▸ **EXERCISE DETAILS**: Give back an exact copy of the lines in the records below, from the line that has "(feed cut s).1" through the line that has "def Obligations.SingleBitFlipIsDetected : Prop", and nothing besides.

▸ **DATA LISTING**:
————————
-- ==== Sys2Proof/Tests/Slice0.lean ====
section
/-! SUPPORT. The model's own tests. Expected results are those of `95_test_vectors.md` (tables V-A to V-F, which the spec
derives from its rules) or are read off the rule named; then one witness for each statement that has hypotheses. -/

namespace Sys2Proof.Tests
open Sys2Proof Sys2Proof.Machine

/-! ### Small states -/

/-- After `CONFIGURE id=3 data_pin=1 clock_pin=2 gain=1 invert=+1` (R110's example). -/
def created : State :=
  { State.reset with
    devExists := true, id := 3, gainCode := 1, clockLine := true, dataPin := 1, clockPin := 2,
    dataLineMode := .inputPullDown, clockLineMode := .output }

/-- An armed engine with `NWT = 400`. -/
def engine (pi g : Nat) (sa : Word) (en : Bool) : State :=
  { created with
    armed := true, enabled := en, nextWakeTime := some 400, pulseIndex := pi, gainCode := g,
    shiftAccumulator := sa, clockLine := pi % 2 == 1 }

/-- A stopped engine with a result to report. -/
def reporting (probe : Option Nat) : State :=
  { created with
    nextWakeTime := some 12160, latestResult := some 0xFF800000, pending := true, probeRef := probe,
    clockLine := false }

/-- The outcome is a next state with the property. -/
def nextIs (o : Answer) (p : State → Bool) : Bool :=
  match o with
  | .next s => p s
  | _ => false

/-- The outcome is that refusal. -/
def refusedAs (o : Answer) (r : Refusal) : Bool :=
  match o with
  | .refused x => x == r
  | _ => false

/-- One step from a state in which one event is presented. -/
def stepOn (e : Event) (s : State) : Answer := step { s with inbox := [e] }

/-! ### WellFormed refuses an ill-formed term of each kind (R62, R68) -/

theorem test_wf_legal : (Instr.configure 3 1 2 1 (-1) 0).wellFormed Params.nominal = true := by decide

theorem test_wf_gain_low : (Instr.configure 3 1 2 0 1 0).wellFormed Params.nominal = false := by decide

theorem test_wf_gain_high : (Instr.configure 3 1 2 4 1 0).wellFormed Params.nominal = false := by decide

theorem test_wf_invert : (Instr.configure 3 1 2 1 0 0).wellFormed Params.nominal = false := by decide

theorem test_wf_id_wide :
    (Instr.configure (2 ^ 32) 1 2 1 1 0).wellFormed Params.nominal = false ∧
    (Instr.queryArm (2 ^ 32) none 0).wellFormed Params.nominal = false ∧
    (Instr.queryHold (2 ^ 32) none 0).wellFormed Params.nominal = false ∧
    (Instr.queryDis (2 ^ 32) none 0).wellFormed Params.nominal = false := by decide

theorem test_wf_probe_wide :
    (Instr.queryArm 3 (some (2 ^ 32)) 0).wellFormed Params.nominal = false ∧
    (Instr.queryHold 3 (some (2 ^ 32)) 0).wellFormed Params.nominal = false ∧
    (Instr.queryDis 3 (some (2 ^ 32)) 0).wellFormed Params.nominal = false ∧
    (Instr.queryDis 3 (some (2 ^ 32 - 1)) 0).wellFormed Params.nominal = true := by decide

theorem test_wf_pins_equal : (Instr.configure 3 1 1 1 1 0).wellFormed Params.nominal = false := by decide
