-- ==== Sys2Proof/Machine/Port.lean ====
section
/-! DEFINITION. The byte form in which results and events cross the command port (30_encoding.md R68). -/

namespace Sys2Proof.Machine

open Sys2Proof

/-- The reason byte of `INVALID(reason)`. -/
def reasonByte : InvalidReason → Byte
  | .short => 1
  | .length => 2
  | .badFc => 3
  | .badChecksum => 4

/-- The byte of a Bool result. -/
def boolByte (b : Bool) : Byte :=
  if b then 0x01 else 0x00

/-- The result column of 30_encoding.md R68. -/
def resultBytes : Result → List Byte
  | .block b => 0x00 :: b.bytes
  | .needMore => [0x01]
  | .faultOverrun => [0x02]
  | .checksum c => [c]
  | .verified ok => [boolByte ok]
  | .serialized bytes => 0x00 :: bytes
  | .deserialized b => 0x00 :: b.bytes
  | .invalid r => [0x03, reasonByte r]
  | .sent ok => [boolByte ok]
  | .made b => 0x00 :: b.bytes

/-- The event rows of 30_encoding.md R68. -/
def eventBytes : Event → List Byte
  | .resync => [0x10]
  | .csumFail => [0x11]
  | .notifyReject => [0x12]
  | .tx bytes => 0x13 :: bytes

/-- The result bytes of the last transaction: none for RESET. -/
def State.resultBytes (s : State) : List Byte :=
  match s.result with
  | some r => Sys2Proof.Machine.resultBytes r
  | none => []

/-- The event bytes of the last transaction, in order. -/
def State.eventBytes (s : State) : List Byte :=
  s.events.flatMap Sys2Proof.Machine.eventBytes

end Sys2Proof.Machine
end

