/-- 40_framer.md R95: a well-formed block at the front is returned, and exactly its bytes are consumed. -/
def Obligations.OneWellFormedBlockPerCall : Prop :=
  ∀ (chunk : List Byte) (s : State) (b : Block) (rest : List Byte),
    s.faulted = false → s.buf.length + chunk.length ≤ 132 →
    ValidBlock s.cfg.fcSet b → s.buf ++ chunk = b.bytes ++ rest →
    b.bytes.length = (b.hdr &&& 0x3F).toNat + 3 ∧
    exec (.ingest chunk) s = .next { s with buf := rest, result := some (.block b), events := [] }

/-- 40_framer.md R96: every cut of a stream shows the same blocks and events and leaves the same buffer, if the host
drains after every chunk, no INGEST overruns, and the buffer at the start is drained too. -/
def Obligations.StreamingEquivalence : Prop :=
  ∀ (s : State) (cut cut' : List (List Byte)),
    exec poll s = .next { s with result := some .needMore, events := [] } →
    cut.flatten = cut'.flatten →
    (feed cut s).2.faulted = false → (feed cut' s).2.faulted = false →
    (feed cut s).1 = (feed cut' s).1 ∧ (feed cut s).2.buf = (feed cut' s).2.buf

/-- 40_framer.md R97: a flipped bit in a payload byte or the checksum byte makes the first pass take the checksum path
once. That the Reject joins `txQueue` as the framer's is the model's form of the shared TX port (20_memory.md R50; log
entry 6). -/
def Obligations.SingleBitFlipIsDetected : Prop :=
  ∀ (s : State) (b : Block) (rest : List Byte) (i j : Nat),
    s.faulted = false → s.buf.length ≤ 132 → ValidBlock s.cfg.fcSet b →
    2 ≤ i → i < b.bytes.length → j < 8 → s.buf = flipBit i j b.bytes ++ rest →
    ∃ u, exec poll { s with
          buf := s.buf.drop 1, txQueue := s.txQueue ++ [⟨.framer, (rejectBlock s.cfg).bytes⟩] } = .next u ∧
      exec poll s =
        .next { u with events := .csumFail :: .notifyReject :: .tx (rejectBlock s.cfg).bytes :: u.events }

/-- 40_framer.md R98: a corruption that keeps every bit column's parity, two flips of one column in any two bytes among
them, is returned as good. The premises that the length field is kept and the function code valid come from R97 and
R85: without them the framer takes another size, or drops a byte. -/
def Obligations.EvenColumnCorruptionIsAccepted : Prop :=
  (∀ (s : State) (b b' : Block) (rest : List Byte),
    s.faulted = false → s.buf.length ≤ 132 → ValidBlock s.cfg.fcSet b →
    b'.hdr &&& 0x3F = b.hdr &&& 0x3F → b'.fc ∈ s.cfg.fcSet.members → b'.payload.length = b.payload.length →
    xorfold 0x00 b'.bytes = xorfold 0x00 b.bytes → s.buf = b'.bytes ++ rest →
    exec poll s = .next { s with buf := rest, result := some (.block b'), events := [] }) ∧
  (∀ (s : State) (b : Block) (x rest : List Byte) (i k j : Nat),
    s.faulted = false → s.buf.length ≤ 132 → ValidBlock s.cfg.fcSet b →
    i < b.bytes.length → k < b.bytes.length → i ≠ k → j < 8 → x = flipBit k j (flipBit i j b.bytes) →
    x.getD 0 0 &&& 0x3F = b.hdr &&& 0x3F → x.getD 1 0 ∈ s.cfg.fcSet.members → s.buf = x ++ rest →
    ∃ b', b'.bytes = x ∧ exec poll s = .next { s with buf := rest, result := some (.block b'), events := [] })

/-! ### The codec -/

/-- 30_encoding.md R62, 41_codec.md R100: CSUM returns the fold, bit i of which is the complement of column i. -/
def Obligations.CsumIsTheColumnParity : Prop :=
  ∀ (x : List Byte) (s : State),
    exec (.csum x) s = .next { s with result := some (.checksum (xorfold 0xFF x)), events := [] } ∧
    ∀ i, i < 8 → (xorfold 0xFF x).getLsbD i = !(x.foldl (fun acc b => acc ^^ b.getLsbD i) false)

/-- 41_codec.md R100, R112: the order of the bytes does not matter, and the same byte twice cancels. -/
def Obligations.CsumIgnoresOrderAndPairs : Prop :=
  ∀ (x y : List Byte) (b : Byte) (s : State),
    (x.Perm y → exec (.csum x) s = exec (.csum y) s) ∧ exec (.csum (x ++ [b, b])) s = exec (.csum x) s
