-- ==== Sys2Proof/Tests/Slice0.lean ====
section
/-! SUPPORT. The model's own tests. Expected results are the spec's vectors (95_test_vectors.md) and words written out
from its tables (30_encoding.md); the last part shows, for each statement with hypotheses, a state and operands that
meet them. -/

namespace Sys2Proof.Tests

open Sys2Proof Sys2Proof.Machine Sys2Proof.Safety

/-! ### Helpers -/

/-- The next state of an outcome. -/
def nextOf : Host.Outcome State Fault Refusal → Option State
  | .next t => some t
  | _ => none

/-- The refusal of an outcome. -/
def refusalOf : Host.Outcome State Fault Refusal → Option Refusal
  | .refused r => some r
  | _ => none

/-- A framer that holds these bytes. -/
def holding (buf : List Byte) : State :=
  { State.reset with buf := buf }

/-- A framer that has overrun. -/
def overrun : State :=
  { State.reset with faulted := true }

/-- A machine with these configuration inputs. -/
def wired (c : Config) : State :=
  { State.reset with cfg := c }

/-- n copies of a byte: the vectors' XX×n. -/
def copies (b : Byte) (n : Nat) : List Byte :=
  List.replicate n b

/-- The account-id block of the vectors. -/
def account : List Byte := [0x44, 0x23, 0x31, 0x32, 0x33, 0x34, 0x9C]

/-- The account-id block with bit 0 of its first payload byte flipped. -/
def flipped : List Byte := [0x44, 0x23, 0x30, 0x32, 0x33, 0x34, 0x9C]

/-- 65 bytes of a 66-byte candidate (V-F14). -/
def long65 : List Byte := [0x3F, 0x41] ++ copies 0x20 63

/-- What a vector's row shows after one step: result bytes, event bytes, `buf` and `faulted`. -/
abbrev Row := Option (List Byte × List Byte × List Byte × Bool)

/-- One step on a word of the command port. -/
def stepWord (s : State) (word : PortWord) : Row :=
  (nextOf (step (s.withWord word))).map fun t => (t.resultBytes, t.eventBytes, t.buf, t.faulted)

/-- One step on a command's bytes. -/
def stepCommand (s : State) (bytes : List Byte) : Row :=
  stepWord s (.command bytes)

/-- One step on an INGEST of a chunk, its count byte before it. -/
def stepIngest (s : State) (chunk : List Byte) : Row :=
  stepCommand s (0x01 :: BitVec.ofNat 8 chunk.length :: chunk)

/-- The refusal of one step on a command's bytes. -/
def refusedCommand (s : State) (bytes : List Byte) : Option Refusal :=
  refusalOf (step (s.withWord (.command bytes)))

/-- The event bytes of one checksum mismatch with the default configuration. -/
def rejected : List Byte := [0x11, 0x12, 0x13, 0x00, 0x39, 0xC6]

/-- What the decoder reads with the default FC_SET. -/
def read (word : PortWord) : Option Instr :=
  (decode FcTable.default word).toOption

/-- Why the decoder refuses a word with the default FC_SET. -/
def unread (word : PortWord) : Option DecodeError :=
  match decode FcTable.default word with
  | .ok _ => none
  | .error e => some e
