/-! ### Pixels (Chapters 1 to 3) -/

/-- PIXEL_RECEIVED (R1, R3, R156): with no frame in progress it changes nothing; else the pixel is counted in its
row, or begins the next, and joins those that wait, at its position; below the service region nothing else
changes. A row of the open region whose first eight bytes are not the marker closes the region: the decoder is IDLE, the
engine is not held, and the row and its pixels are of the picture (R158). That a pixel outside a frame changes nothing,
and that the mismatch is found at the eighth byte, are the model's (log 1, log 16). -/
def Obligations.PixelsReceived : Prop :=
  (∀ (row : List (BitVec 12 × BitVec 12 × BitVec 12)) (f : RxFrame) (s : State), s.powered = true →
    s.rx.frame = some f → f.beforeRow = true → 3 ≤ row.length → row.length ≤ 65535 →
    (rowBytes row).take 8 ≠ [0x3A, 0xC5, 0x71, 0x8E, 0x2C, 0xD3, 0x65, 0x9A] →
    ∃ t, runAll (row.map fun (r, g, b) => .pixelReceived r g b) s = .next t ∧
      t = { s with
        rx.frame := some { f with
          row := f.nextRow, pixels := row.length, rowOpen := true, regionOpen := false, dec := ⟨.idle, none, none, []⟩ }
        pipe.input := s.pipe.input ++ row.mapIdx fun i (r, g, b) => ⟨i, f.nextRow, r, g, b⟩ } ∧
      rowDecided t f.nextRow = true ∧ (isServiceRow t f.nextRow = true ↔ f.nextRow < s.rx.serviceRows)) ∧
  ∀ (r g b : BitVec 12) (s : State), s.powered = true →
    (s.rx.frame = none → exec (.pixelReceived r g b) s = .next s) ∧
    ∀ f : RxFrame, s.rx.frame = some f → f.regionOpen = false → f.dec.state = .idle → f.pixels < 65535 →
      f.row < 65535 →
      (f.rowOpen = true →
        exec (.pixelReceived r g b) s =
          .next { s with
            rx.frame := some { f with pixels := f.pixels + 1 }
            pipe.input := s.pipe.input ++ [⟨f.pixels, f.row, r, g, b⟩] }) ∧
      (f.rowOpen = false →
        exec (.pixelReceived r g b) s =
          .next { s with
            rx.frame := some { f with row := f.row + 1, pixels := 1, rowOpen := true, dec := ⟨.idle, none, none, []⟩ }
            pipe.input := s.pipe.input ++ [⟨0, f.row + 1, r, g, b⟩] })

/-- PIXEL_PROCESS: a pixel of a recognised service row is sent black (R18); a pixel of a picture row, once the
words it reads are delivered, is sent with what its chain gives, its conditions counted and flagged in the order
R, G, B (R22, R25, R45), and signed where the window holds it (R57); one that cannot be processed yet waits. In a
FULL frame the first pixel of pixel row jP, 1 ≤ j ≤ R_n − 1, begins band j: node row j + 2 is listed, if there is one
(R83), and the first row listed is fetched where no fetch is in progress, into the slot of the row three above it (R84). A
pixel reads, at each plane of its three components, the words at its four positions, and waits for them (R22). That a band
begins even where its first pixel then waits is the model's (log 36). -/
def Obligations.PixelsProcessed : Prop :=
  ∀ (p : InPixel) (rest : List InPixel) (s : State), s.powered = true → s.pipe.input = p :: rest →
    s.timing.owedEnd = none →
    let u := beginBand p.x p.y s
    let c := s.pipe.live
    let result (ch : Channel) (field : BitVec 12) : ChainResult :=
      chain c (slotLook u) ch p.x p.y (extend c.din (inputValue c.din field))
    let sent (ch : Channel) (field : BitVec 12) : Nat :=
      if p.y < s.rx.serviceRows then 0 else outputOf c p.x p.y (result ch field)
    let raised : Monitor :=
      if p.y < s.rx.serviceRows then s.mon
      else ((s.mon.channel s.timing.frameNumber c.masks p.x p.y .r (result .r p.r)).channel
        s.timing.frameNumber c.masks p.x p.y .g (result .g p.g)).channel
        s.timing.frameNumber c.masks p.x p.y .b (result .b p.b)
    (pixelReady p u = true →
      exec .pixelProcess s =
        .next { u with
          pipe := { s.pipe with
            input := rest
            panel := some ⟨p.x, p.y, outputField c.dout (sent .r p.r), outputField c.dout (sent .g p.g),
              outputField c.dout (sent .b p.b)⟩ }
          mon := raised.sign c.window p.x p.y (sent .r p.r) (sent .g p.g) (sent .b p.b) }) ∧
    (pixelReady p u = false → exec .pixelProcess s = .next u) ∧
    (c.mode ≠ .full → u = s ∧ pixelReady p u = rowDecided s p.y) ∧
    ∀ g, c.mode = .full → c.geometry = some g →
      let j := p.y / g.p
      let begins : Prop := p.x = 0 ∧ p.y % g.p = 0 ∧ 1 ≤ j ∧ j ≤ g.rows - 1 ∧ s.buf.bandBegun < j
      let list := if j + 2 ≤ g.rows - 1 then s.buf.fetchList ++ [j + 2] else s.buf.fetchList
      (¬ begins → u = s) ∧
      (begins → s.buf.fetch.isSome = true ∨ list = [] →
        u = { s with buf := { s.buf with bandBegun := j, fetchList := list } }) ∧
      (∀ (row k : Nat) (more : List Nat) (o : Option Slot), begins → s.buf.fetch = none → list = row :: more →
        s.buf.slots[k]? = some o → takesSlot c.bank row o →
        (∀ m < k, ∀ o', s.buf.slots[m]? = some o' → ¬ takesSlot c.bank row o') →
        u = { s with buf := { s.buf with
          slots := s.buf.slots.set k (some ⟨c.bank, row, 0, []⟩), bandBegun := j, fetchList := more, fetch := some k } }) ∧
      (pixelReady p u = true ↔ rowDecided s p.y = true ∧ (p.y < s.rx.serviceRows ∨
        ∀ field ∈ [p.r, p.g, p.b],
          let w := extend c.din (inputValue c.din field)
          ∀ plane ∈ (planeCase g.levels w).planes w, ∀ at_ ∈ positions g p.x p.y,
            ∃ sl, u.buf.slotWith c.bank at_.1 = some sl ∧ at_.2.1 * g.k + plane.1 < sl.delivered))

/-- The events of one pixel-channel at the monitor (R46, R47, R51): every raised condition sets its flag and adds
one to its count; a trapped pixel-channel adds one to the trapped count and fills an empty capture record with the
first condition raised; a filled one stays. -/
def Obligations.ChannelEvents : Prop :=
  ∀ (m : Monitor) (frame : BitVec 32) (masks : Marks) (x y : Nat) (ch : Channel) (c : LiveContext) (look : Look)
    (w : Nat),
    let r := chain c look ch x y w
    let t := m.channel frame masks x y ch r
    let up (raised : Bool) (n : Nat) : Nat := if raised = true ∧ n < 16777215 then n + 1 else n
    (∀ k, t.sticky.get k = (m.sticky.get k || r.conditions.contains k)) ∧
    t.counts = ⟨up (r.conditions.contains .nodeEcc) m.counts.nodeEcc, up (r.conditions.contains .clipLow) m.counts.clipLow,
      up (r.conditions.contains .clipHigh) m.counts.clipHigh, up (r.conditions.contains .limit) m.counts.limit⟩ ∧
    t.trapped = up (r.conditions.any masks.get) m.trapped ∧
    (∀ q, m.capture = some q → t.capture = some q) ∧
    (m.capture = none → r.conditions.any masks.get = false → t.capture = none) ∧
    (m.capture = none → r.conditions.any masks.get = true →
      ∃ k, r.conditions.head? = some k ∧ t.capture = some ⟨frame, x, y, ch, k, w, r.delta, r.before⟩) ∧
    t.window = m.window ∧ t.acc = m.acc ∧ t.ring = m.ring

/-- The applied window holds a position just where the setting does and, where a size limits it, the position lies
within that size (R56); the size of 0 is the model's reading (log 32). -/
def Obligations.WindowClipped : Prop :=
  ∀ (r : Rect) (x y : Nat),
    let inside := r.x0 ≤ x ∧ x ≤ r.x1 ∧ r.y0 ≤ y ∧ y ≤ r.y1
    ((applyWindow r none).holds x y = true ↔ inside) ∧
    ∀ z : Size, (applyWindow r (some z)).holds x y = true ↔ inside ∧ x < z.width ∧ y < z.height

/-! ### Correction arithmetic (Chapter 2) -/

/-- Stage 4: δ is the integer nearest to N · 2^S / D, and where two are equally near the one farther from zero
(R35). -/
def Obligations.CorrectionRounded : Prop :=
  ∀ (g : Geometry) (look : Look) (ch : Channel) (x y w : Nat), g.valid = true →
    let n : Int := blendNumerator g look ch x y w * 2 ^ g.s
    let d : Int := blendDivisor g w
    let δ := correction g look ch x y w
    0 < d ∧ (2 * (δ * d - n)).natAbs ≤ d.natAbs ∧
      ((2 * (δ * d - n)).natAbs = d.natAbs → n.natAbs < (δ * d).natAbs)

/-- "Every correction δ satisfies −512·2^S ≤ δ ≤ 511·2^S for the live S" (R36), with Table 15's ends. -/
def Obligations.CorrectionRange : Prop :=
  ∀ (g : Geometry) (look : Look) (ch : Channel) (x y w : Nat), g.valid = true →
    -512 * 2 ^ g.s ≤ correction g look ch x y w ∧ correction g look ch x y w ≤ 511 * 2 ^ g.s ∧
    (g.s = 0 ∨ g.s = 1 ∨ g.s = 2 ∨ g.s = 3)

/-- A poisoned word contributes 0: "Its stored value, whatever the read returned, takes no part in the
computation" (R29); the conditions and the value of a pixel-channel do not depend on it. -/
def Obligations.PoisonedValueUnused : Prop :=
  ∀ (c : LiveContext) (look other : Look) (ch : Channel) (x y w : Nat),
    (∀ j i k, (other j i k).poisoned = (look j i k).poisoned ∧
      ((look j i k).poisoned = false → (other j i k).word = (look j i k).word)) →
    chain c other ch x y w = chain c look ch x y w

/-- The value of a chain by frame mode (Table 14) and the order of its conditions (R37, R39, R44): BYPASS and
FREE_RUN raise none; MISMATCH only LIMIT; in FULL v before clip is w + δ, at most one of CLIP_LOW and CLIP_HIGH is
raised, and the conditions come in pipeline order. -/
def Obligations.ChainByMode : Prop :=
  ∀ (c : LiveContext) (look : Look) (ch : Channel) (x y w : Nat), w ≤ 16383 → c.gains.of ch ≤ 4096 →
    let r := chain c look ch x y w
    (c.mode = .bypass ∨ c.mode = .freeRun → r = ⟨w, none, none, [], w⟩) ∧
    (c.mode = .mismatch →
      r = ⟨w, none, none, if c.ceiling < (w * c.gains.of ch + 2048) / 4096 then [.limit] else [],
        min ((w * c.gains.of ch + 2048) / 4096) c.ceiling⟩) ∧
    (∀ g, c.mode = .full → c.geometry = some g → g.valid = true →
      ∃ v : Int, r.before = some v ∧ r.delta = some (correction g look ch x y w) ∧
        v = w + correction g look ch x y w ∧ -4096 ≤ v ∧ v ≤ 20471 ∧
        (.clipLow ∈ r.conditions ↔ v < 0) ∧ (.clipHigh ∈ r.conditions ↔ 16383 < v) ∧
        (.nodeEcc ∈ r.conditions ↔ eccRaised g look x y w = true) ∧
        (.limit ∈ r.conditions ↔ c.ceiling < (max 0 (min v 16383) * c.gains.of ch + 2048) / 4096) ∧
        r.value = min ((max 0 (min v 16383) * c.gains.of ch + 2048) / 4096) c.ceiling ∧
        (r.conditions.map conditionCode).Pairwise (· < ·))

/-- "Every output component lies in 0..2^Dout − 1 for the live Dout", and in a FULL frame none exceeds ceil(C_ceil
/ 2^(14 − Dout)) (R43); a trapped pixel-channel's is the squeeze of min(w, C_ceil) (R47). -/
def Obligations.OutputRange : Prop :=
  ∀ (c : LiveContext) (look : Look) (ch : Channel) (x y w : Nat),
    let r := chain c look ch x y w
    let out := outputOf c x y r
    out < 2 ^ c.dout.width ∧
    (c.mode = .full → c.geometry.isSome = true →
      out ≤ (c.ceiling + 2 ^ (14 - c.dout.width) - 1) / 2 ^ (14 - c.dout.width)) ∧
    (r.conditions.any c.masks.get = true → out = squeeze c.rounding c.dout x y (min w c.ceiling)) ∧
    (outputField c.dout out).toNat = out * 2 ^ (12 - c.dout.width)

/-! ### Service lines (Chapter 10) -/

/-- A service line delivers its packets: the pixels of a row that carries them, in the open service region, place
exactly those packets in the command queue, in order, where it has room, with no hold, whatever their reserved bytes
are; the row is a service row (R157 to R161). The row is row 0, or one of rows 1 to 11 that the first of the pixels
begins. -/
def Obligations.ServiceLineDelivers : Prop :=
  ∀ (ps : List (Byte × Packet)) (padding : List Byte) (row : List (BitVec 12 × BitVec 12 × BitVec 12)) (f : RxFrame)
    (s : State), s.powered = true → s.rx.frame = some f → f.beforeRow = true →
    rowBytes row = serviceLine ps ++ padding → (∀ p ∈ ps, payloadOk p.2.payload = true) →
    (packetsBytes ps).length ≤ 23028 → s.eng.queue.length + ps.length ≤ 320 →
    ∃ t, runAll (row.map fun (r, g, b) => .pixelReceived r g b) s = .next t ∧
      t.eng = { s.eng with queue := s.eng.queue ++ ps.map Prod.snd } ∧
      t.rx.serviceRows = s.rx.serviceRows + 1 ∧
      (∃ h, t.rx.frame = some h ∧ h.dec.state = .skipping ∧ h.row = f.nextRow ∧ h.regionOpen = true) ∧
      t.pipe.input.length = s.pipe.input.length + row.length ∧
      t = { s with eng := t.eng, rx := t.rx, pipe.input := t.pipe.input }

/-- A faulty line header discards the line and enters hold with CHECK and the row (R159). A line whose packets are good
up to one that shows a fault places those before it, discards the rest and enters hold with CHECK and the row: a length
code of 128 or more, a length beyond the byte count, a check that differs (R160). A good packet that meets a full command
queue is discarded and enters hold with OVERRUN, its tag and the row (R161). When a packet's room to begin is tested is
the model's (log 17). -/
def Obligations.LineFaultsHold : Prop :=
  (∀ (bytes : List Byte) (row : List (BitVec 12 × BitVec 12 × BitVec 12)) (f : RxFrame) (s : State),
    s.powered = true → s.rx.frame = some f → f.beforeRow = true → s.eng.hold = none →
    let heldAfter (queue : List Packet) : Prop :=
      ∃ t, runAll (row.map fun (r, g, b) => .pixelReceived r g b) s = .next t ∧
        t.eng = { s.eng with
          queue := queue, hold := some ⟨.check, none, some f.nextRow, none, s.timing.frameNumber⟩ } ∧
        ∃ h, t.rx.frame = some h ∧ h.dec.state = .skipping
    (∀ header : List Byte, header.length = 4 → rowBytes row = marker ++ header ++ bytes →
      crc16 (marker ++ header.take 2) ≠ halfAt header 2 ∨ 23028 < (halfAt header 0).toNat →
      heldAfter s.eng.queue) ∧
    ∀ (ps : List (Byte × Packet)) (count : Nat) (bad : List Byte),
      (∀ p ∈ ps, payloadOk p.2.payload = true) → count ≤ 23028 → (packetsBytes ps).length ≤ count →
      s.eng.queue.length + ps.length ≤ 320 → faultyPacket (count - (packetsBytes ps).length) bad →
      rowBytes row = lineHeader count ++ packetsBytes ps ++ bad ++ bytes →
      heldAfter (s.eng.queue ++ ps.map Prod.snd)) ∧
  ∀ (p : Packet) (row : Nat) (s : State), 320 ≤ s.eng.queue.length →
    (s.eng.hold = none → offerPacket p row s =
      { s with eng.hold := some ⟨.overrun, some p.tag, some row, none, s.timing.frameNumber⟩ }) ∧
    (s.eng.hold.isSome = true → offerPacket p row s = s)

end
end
————————
▸ **EXERCISE RESPONSE**:
    (feed cut s).1 = (feed cut' s).1 ∧ (feed cut s).2.buf = (feed cut' s).2.buf

/-- 40_framer.md R97: a flipped bit in a payload byte or the checksum byte makes the first pass take the checksum path
once. That the Reject joins `txQueue` as the framer's is the model's form of the shared TX port (20_memory.md R50; log
entry 6). -/
def Obligations.SingleBitFlipIsDetected : Prop :=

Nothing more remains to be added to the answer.